INFORMATION Start Marker

-- ==== Sys2Proof/Machine/Rebind.lean ====
section
/-! DEFINITION. Rebinding: the request, its copies and its commit (R105 to R110, R254, R315, R319, R483). -/

namespace Sys2Proof.Machine

/-! ### The new places (R105) -/

/-- The request of an image that defines an abstract id of a kind. -/
def requestOf (m : Image) (kind absId : Nat) : Option Request :=
  m.requests.find? fun r => r.kind == kind && decide (r.absId ≤ absId) && decide (absId < r.absId + requestIds r)

/-- The listed ids in the order in which the image's requests bind them: within cores that name one of themselves, that one first. -/
def inImageOrder (m : Image) (ids : List (Nat × Nat)) : List (Nat × Nat) :=
  m.requests.flatMap fun r =>
    let rank : Nat × Nat → Nat := fun e => if r.kind = 1 ∧ e.2 = r.near then 0 else e.2 + 1
    sortBy (fun a b => decide (rank a < rank b)) (dedup (ids.filter fun e => e.1 == r.kind && decide (r.absId ≤ e.2) && decide (e.2 < r.absId + requestIds r)))

/-- The places that some ids leave. -/
def leaving (p : Plan) (ids : List (Nat × Nat)) : List Bound :=
  ids.flatMap fun e => p.bound.filter fun b => b.kind == e.1 && b.absId == e.2

/-- The listed ids bound again with the plan's other resources fixed (R90, R105); the places they leave stay taken. -/
def moveIds (s : State) (slot : Nat) (p : Plan) (ids : List (Nat × Nat)) (avoid : List (BitVec 16)) : Binding :=
  let olds := leaving p ids
  let fixed := p.bound.filter fun b => !olds.contains b
  let a : Avail := { held := heldBounds s slot ++ olds.map fun b => if b.kind = 1 then { b with base := 0 } else b, avoid := avoid,
                     together := togetherOf p.image, copies := copiesOf p.image }
  let rs := ids.filterMap fun e => (requestOf p.image e.1 e.2).map fun r =>
    { r with absId := e.2, amount := if countedKind r.kind then 1 else r.amount }
  let b := rs.foldl (bindOne slot a) { s := s, taken := fixed, short := [] }
  addShort b (matchShorts slot p.image b.taken ++ landingShorts slot p.image b.taken)

/-- The places a binding adds to those that stay. -/
def newPlaces (p : Plan) (ids : List (Nat × Nat)) (b : Binding) : List Bound :=
  b.taken.drop (p.bound.filter fun x => !(leaving p ids).contains x).length

/-- A plan as a rebind would leave it. -/
def reboundPlan (p : Plan) (b : Binding) : Plan := { p with bound := b.taken, rebind := none }

/-! ### Migrate or drop (R105, R106) -/

/-- A Reservoir part is dropped: as the request says, or else as its RQ_MIGRATE does. -/
def isDropped (p : Plan) (action : Nat → Nat) (b : Bound) : Bool :=
  b.kind == 4 && (action b.absId == 2 || (action b.absId == 0 && !(requestOf p.image 4 b.absId).any (·.migrate)))

/-- A join or group operation has a build open that may spill into a part (R106). -/
def spillOpen (s : State) (slot : Nat) (p : Plan) (part : Nat) : Bool :=
  p.image.ligatures.any fun l => l.stages.any fun st =>
    st.engine == 1 && decide (2 ≤ st.op) && decide (st.op ≤ 5) &&
      (let j := joinAt p.image.blob st.param
       j.spill == part && ((look (slot, j.table) s.joins).any fun x => !x.rows.isEmpty || !x.partials.isEmpty))

/-- The dropped join spill parts with an open build. -/
def spillShorts (s : State) (slot : Nat) (p : Plan) (drops : List Bound) : List FitEntry :=
  (drops.filter fun b => b.subkind == 3 && spillOpen s slot p b.absId).map fun b => shortfall slot 0xf 3 0 0 b.unit b.absId

/-! ### Mirrored writes (R106) -/

/-- The places of some references' rows: their regions and their Reservoir parts. -/
def rowPlaces (p : Plan) (rs : List Ref) : List Bound :=
  p.bound.filter fun b => rs.any fun r => (b.kind == 5 && b.absId == r.hbm) || (b.kind == 4 && b.absId == (tableDesc p r).resPart)

/-- The bound resources that a ruled task of a plan writes: a stream's destination, the landing buffers of a serve task, the rows that a combiner
window drains into; for a ligature its core, the rings of its write Feeds, and the spill parts of its joins and groupings. -/
def writtenBounds (p : Plan) (c : Cert) : List Bound :=
  if c.kind = 2 then
    match c.unitKind, p.image.streams[c.index]? with
    | 0xd, _ => rowPlaces p (updatedRefs p)
    | _, some d =>
      if d.kind = 2 then (rowPlaces p (refOf p d.srcAbs).toList).filter fun b => b.kind == 4 else (sideBound p d.dstKind d.dstAbs).toList
    | _, none => []
  else
    (ligOf p c.index).toList.flatMap fun l =>
      (boundOf p 1 l.core).toList ++ l.stages.flatMap fun st =>
        stageMoves p l.core st false ++
          if st.engine = 1 && decide (2 ≤ st.op) && decide (st.op ≤ 5) then (boundOf p 4 (joinAt p.image.blob st.param).spill).toList else []

/-- The die of a ruled task. -/
def certDie (p : Plan) (c : Cert) : Nat := (taskDie p c).getD 0

/-- The charges of the writes of a plan's ruled tasks to moved places, against the new places (R106). -/
def mirrorCharges (s : State) (p new : Plan) (olds : List Bound) : List Charge :=
  (List.range p.image.certs.length).flatMap fun i => match p.image.certs[i]? with
    | none => []
    | some c =>
      if c.kind = 3 then []
      else
        let ws := (writtenBounds p c).filter olds.contains
        (transfersOf p.image.certs i).flatMap fun t =>
          if ws.any fun b => b.kind % 16 == t.unitKind && b.absId == t.unit then
            (certBound new t).toList.flatMap fun b =>
              ((bwOf s [1] b (chargedBytes new c b t.bytes).1).map fun e =>
                (⟨e.1, b.index, t.tStart, t.tEnd, e.2⟩ : Charge)) ++
                (linksIn s [1] (certDie new c) (boundDie b)).map fun l => ⟨l, 0, t.tStart, t.tEnd, (chargedBytes new c b t.bytes).2⟩
          else []

/-- Every ruled charge of the bound plans. -/
def boundCharges (s : State) (changed : List (Nat × Plan)) : List Charge :=
  (boundAfter s changed).flatMap fun e => (fitTasks s e.1 e.2).flatMap (·.charges)

/-! ### The copy time (R107) -/

/-- The peak of a bandwidth unit in tenths of a byte per cycle (Table 2-4), a Reservoir's less what is held for Dip (R107). -/
def copyPeak (u : BwUnit) : Nat :=
  match u.kind with
  | 1 => 2560 | 2 => 10240 | 4 => 30720 | 5 => 10779 | _ => 16842

/-- The cycles that `bytes` take over a unit with what its ruled charges leave; none where they leave nothing, or the host has excluded it. -/
def unitCycles (s : State) (cs : List Charge) (bytes : Nat) (u : BwUnit) : Option Nat :=
  let r := peakOf (cs.filter fun c => c.bw == u)
  let num := copyPeak u * r.2 - 10 * r.1
  if num = 0 || (u.kind == 13 && isExcluded s u.unit) then none else some (ceilDiv (bytes * 10 * r.2) num)

/-- The bytes to copy between places, by the bandwidth units on their path; an HBM region's page by page. -/
def copyPaths (s : State) (pairs : List (Bound × Bound)) : List (List BwUnit × Nat) :=
  pairs.flatMap fun e =>
    let links := (linksOf s (boundDie e.1) (boundDie e.2)).map fun l => (⟨13, 0, l⟩ : BwUnit)
    let unit : Bound → Nat → List BwUnit := fun b i => (regionPages s b.index [{ b with base := b.base + i * pageBytes, size := pageBytes }]).head?.toList.map
      fun c => ⟨5, 0, c.1⟩
    if e.1.kind = 5 then
      (List.range (e.1.size / pageBytes)).map fun i => (unit e.1 i ++ unit e.2 i ++ links, pageBytes)
    else
      [((bwOf s [0] e.1 0).map (·.1) ++ (bwOf s [1] e.2 0).map (·.1) ++ links, if e.1.kind = 1 then padBytes else e.1.size)]

/-- The MOVED and RETURNING blocks of a hot tier's instance: table and block. -/
def hotHeld (s : State) (slot : Nat) (part : Bound) : List (TableCtx × Nat) :=
  ((planTables s slot).filter fun c => c.d.resPart == part.absId).flatMap fun c =>
    ((List.range (tableOf s slot c.ref).owners.length).filter fun i =>
      ((tableOf s slot c.ref).owners[i]?).any fun o => (o.state == 2 || o.state == 3) && o.die == part.index).map fun i => (c, i)

/-- The bytes of a block. -/
def hotBlockBytes (c : TableCtx) (block : Nat) : Nat := (blockRows c block).2 * c.d.stride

INFORMATION End Marker

In the listing above, find the line with "R319, R483). -/" and the line with "stay taken. -/". Output those two lines and every line between them, exactly as written.

/-! DEFINITION. Rebinding: the request, its copies and its commit (R105 to R110, R254, R315, R319, R483). -/

namespace Sys2Proof.Machine

/-! ### The new places (R105) -/

/-- The request of an image that defines an abstract id of a kind. -/
def requestOf (m : Image) (kind absId : Nat) : Option Request :=
  m.requests.find? fun r => r.kind == kind && decide (r.absId ≤ absId) && decide (absId < r.absId + requestIds r)

/-- The listed ids in the order in which the image's requests bind them: within cores that name one of themselves, that one first. -/
def inImageOrder (m : Image) (ids : List (Nat × Nat)) : List (Nat × Nat) :=
  m.requests.flatMap fun r =>
    let rank : Nat × Nat → Nat := fun e => if r.kind = 1 ∧ e.2 = r.near then 0 else e.2 + 1
    sortBy (fun a b => decide (rank a < rank b)) (dedup (ids.filter fun e => e.1 == r.kind && decide (r.absId ≤ e.2) && decide (e.2 < r.absId + requestIds r)))

/-- The places that some ids leave. -/
def leaving (p : Plan) (ids : List (Nat × Nat)) : List Bound :=
  ids.flatMap fun e => p.bound.filter fun b => b.kind == e.1 && b.absId == e.2

/-- The listed ids bound again with the plan's other resources fixed (R90, R105); the places they leave stay taken. -/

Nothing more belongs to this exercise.